Start of Data provided

-- ==== Sys2Proof/Machine/Step.lean ====
section
/-! DEFINITION. One step: the next event is decoded and executed. -/

namespace Sys2Proof.Machine

/-- One atomic step (R10): `exec` of the row the next event decodes to, on the state without that event in the script;
where there is nothing to decode, no agent takes a step. A refusal gives no state to go on from (log 26). -/
def step (s : State) : Host.Outcome State Fault Refusal :=
  match fetch s with
  | (some key, s') => exec (decode key) s'
  | (none, s') => .next s'

/-- `s` with an opcode-table word placed so that the very next step runs it. -/
def State.withFetchWord (s : State) (nbits w : Nat) : State := placeTableWord s nbits w

end Sys2Proof.Machine
end

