-- ==== Sys2Proof/Certificates/Slice0/Obligations.lean ====
section
/-! DEFINITION. The statements about the block, each from a rule or section of the spec. The block has no memory, no
flags and no program counter (R9, R33), so the frames speak of the counters, the stored levels, the actuator registers,
the receive state, `wire`, the two logs and the model's own three fields. -/

open Sys2Proof Sys2Proof.Machine

/-! ## Encoding -/

/-- 30_encoding.md sections 2 to 5: the key of a well-formed row decodes to that row, with every operand at every
value. -/
def Obligations.EncodeThenDecodeGivesTheRow : Prop :=
  ∀ i : Instr, i.wellFormed = true → decode (encode i) = i

/-- R73: "Every decode in this file is total over its key: each key value selects exactly one row." The row a key
selects is well-formed, and no two canonical keys select the same row. -/
def Obligations.EveryKeySelectsOneWellFormedRow : Prop :=
  ∀ key : Key, (decode key).wellFormed = true ∧ (key.canonical = true → encode (decode key) = key)

/-- Words of every format, written out from the tables of 30_encoding.md, decode to the rows they stand for. -/
def Obligations.WordsOfTheTablesDecode : Prop :=
  decode (.qe 0b10) = .qeDec10 ∧ decode (.qp 4 0b011) = .qpDec011 .e4 ∧ decode (.qp 7 0b000) = .qpNoSuchChannel 7 false false ∧
  decode (.rd 0b110) = .qdReadE6 ∧ decode (.rd 0b111) = .rdReserved7 ∧ decode (.tx 0x020232) = .frSend 2 2 50 ∧
  decode (.xf 0b11) = .xfPrefix2 ∧ decode (.rx 0x03) = .frRecv ∧ decode (.rx 0x02) = .frDrain 2 ∧
  decode (.fr 0x0101C8) = .frxFwdM1 200 ∧ decode (.fr 0x01FF09) = .frxStopM1 255 9 ∧ decode (.fr 0x040164) = .frxIgnore 4 1 100 ∧
  decode (.ev 0b1 PollLevels.low) = .resetSlave

/-- R60 widths: a raw word is a key of its format exactly where it has no bit above the format's width; `PS`, a
pseudo-event, has no key (R75). -/
def Obligations.RawWordsAreKeysWithinTheirWidth : Prop :=
  ∀ (f : Format) (k : BitVec 3) (lines : PollLevels) (w : Nat),
    (2 ^ f.width ≤ w → decodeWord f k lines w = .error (.bitsAboveWidth f)) ∧
    (w < 2 ^ f.width → f ≠ .ps → ∃ i, decodeWord f k lines w = .ok i ∧ i.wellFormed = true) ∧
    (w < 2 ^ f.width → f = .ps → decodeWord f k lines w = .error .pseudoEvent)

/-- R69: the byte count selects the operation, `FR_RECV` for 3 and `FR_DRAIN` for any other. -/
def Obligations.ByteCountSelectsTheReceiveOperation : Prop :=
  ∀ n : Byte, (n = 3 → decode (.rx n) = .frRecv) ∧ (n ≠ 3 → decode (.rx n) = .frDrain n)

/-! ## Steps -/

/-- The model's step (log 4): the next event of the script, if it is no pass and its decode key can be formed, is
decoded and executed on the state without that event; nothing else happens around `exec`. -/
def Obligations.StepRunsTheDecodedRow : Prop :=
  ∀ (s : State) (e : Event) (rest : List Event) (key : Key), (∀ w, e ≠ .ps w) → s.script = e :: rest →
    keyOf s e = some key → step s = exec (decode key) (s.withScript rest)

/-- The model's choices of logs 5 and 6: without an event nothing happens, and a receive step without a notification
is passed over. -/
def Obligations.NoStepWithoutAnEventOrNotification : Prop :=
  ∀ s : State, (s.script = [] → step s = .next s) ∧
    ∀ rest, s.rxN = none → (s.script = .rx :: rest ∨ s.script = .fr :: rest) → step s = .next (s.withScript rest)

/-- Every canonical decode key can be placed so that the very next step runs the row it selects (log 18). -/
def Obligations.EveryKeyCanBePlacedAndRun : Prop :=
  ∀ (key : Key) (s : State), key.canonical = true →
    step (placeKey key s) = exec (decode key) ((placeKey key s).withScript s.script)

/-- R82: one pass event is the five polls of channels 2 to 6 in that order, each with its own samples (the bit order
of the pass is log 11). -/
def Obligations.PassIsTheFivePollsInOrder : Prop :=
  ∀ (s : State) (a b : PollLevels) (rest : List Event),
    run 5 (s.withScript (evPass a b :: rest)) =
      .next ((qdPoll .e6 a.a6 b.a6 (qdPoll .e5 a.a5 b.a5 (qdPoll .e4 a.a4 b.a4
        (qdPoll .e3 a.a3 b.a3 (qdPoll .e2 a.a2 b.a2 s))))).withScript rest)

/-- R82: the order of the polls of different channels "is not observable"; nor is that of a poll and a firing, which
touch disjoint state (R20, R21). -/
def Obligations.DecoderStepsOfDifferentChannelsCommute : Prop :=
  ∀ (s : State) (k j : PollChan) (a b c d : Level), k ≠ j →
    (∃ t, runEvents [evPoll k a b, evPoll j c d] s = .next t ∧ runEvents [evPoll j c d, evPoll k a b] s = .next t) ∧
    (∃ t, runEvents [evEdge c d, evPoll k a b] s = .next t ∧ runEvents [evPoll k a b, evEdge c d] s = .next t)

/-! ## Quadrature decoder -/

/-- R63: the four patterns of `ab`, the row each selects and what it does to `cnt[1]`; nothing else changes. -/
def Obligations.EdgeFiringFollowsItsTable : Prop :=
  ∀ s : State,
    (decode (.qe 0b00) = .qeInc00 ∧ ∃ t, exec .qeInc00 s = .next t ∧ Fired 1 s t) ∧
    (decode (.qe 0b11) = .qeInc11 ∧ ∃ t, exec .qeInc11 s = .next t ∧ Fired 1 s t) ∧
    (decode (.qe 0b10) = .qeDec10 ∧ ∃ t, exec .qeDec10 s = .next t ∧ Fired (-1) s t) ∧
    (decode (.qe 0b01) = .qeDec01 ∧ ∃ t, exec .qeDec01 s = .next t ∧ Fired (-1) s t)

/-- R80 as a step: a firing with levels `a`, `b` counts +1 where a == b and −1 otherwise, whatever came before. -/
def Obligations.EdgeStepCountsByItsTwoLevels : Prop :=
  ∀ (s : State) (a b : Level) (rest : List Event), s.script = evEdge a b :: rest →
    ∃ t, step s = .next t ∧ Fired (if a = b then 1 else -1) (s.withScript rest) t

/-- R64: the eight patterns of `l a b` for every polled channel, the row each selects and what it does to `cnt[k]` and
`lastA[k]`; nothing else changes. -/
def Obligations.PollFollowsItsTable : Prop :=
  ∀ (s : State) (k : PollChan),
    (s.lastA.get k = false →
      (decode (.qp k.sel 0b000) = .qpHold0 k false ∧ exec (.qpHold0 k false) s = .next s) ∧
      (decode (.qp k.sel 0b001) = .qpHold0 k true ∧ exec (.qpHold0 k true) s = .next s) ∧
      (decode (.qp k.sel 0b010) = .qpInc010 k ∧ ∃ t, exec (.qpInc010 k) s = .next t ∧ Polled k 1 true s t) ∧
      (decode (.qp k.sel 0b011) = .qpDec011 k ∧ ∃ t, exec (.qpDec011 k) s = .next t ∧ Polled k (-1) true s t)) ∧
    (s.lastA.get k = true →
      (decode (.qp k.sel 0b110) = .qpHold1 k false ∧ exec (.qpHold1 k false) s = .next s) ∧
      (decode (.qp k.sel 0b111) = .qpHold1 k true ∧ exec (.qpHold1 k true) s = .next s) ∧
      (decode (.qp k.sel 0b101) = .qpInc101 k ∧ ∃ t, exec (.qpInc101 k) s = .next t ∧ Polled k 1 false s t) ∧
      (decode (.qp k.sel 0b100) = .qpDec100 k ∧ ∃ t, exec (.qpDec100 k) s = .next t ∧ Polled k (-1) false s t))

/-- R81 as a step: a poll with A as last observed changes nothing; with A changed it counts +1 where b != a and −1
where b == a and stores the new level. The key bit `l` is read from the state. -/
def Obligations.PollStepComparesWithTheStoredLevel : Prop :=
  ∀ (s : State) (k : PollChan) (a b : Level) (rest : List Event), s.script = evPoll k a b :: rest →
    (a = s.lastA.get k → step s = .next (s.withScript rest)) ∧
    (a ≠ s.lastA.get k →
      ∃ t, step s = .next t ∧ Polled k (if b = a then -1 else 1) a (s.withScript rest) t)

/-- R73, R81: a poll of a select outside 2..6 is `refuse NoSuchChannel`, as a row and as a step. -/
def Obligations.PollOutsideTheChannelsIsRefused : Prop :=
  ∀ (s : State) (k : BitVec 3) (a b : Level), (k = 0 ∨ k = 1 ∨ k = 7) →
    exec (.qpNoSuchChannel k a b) s = .refused .noSuchChannel ∧
    step (s.withScript [.qp k (packAB a b)]) = .refused .noSuchChannel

End of Data provided

Work request: A word-for-word copy of the lines above from the one with "end Sys2Proof.Machine" through the one with "no memory, no", inclusive, is the only output wanted.

Solution for this task:
end Sys2Proof.Machine
end

-- ==== Sys2Proof/Certificates/Slice0/Obligations.lean ====
section
/-! DEFINITION. The statements about the block, each from a rule or section of the spec. The block has no memory, no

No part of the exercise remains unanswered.